** The records **

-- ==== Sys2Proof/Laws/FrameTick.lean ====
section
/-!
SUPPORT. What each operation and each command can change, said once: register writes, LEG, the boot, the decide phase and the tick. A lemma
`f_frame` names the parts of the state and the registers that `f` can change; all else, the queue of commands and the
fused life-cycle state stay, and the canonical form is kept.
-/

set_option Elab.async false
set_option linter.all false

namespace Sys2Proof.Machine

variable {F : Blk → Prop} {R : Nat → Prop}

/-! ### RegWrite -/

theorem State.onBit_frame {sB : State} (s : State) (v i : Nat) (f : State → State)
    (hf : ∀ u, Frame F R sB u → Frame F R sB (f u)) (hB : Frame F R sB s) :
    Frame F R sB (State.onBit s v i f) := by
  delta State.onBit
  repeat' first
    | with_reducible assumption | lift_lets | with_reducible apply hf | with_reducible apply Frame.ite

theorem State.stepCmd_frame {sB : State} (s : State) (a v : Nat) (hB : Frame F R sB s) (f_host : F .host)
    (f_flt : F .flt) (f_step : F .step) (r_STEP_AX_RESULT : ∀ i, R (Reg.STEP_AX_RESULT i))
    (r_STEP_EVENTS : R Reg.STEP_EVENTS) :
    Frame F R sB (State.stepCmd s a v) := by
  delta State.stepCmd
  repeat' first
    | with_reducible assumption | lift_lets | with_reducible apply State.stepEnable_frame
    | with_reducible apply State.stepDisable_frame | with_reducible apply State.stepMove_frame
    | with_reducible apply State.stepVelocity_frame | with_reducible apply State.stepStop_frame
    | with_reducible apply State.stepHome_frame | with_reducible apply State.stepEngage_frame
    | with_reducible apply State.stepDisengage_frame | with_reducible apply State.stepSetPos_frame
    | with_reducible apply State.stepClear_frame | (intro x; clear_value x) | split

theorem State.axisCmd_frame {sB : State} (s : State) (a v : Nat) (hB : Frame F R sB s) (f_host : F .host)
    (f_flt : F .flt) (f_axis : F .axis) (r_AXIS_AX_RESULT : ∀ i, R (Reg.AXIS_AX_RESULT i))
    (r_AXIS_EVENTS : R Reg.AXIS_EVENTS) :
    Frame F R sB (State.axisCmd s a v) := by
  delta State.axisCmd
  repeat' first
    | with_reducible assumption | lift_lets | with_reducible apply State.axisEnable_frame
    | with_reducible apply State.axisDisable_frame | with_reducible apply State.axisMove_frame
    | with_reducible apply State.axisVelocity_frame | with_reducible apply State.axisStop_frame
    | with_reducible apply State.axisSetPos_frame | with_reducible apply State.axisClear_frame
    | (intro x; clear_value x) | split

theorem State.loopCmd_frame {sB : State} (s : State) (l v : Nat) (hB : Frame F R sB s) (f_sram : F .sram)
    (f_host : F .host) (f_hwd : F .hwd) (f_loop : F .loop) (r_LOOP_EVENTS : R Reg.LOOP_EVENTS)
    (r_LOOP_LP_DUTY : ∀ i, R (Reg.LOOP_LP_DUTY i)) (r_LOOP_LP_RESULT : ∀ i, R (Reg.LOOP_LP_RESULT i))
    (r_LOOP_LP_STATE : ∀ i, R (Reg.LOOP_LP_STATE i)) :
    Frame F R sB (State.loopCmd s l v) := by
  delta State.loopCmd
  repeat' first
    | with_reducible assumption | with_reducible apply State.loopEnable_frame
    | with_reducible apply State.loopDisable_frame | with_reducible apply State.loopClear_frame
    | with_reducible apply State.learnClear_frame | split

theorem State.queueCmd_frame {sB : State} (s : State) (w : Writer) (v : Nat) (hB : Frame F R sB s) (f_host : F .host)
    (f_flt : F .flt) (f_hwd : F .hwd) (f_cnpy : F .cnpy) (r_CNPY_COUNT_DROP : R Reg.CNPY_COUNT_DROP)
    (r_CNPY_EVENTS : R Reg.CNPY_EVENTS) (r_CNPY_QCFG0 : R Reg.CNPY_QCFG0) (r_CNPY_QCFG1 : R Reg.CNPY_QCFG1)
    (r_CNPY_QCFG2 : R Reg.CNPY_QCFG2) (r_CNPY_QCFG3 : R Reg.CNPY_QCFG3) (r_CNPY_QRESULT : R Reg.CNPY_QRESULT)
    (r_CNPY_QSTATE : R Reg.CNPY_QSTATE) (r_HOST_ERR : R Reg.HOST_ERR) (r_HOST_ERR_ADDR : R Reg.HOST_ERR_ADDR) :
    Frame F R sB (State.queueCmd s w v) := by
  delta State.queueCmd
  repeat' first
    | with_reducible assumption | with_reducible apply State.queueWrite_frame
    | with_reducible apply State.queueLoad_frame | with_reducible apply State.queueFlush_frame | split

** Assignment **
Each line above needs to be written out again exactly.

** Written response **
-- ==== Sys2Proof/Laws/FrameTick.lean ====
section
/-!
SUPPORT. What each operation and each command can change, said once: register writes, LEG, the boot, the decide phase and the tick. A lemma
`f_frame` names the parts of the state and the registers that `f` can change; all else, the queue of commands and the
fused life-cycle state stay, and the canonical form is kept.
-/

set_option Elab.async false
set_option linter.all false

namespace Sys2Proof.Machine

variable {F : Blk → Prop} {R : Nat → Prop}

/-! ### RegWrite -/

theorem State.onBit_frame {sB : State} (s : State) (v i : Nat) (f : State → State)
    (hf : ∀ u, Frame F R sB u → Frame F R sB (f u)) (hB : Frame F R sB s) :
    Frame F R sB (State.onBit s v i f) := by
  delta State.onBit
  repeat' first
    | with_reducible assumption | lift_lets | with_reducible apply hf | with_reducible apply Frame.ite

theorem State.stepCmd_frame {sB : State} (s : State) (a v : Nat) (hB : Frame F R sB s) (f_host : F .host)
    (f_flt : F .flt) (f_step : F .step) (r_STEP_AX_RESULT : ∀ i, R (Reg.STEP_AX_RESULT i))
    (r_STEP_EVENTS : R Reg.STEP_EVENTS) :
    Frame F R sB (State.stepCmd s a v) := by
  delta State.stepCmd
  repeat' first
    | with_reducible assumption | lift_lets | with_reducible apply State.stepEnable_frame
    | with_reducible apply State.stepDisable_frame | with_reducible apply State.stepMove_frame
    | with_reducible apply State.stepVelocity_frame | with_reducible apply State.stepStop_frame
    | with_reducible apply State.stepHome_frame | with_reducible apply State.stepEngage_frame
    | with_reducible apply State.stepDisengage_frame | with_reducible apply State.stepSetPos_frame
    | with_reducible apply State.stepClear_frame | (intro x; clear_value x) | split

theorem State.axisCmd_frame {sB : State} (s : State) (a v : Nat) (hB : Frame F R sB s) (f_host : F .host)
    (f_flt : F .flt) (f_axis : F .axis) (r_AXIS_AX_RESULT : ∀ i, R (Reg.AXIS_AX_RESULT i))
    (r_AXIS_EVENTS : R Reg.AXIS_EVENTS) :
    Frame F R sB (State.axisCmd s a v) := by
  delta State.axisCmd
  repeat' first
    | with_reducible assumption | lift_lets | with_reducible apply State.axisEnable_frame
    | with_reducible apply State.axisDisable_frame | with_reducible apply State.axisMove_frame
    | with_reducible apply State.axisVelocity_frame | with_reducible apply State.axisStop_frame
    | with_reducible apply State.axisSetPos_frame | with_reducible apply State.axisClear_frame
    | (intro x; clear_value x) | split

theorem State.loopCmd_frame {sB : State} (s : State) (l v : Nat) (hB : Frame F R sB s) (f_sram : F .sram)
    (f_host : F .host) (f_hwd : F .hwd) (f_loop : F .loop) (r_LOOP_EVENTS : R Reg.LOOP_EVENTS)
    (r_LOOP_LP_DUTY : ∀ i, R (Reg.LOOP_LP_DUTY i)) (r_LOOP_LP_RESULT : ∀ i, R (Reg.LOOP_LP_RESULT i))
    (r_LOOP_LP_STATE : ∀ i, R (Reg.LOOP_LP_STATE i)) :
    Frame F R sB (State.loopCmd s l v) := by
  delta State.loopCmd
  repeat' first
    | with_reducible assumption | with_reducible apply State.loopEnable_frame
    | with_reducible apply State.loopDisable_frame | with_reducible apply State.loopClear_frame
    | with_reducible apply State.learnClear_frame | split

theorem State.queueCmd_frame {sB : State} (s : State) (w : Writer) (v : Nat) (hB : Frame F R sB s) (f_host : F .host)
    (f_flt : F .flt) (f_hwd : F .hwd) (f_cnpy : F .cnpy) (r_CNPY_COUNT_DROP : R Reg.CNPY_COUNT_DROP)
    (r_CNPY_EVENTS : R Reg.CNPY_EVENTS) (r_CNPY_QCFG0 : R Reg.CNPY_QCFG0) (r_CNPY_QCFG1 : R Reg.CNPY_QCFG1)
    (r_CNPY_QCFG2 : R Reg.CNPY_QCFG2) (r_CNPY_QCFG3 : R Reg.CNPY_QCFG3) (r_CNPY_QRESULT : R Reg.CNPY_QRESULT)
    (r_CNPY_QSTATE : R Reg.CNPY_QSTATE) (r_HOST_ERR : R Reg.HOST_ERR) (r_HOST_ERR_ADDR : R Reg.HOST_ERR_ADDR) :
    Frame F R sB (State.queueCmd s w v) := by
  delta State.queueCmd
  repeat' first
    | with_reducible assumption | with_reducible apply State.queueWrite_frame
    | with_reducible apply State.queueLoad_frame | with_reducible apply State.queueFlush_frame | split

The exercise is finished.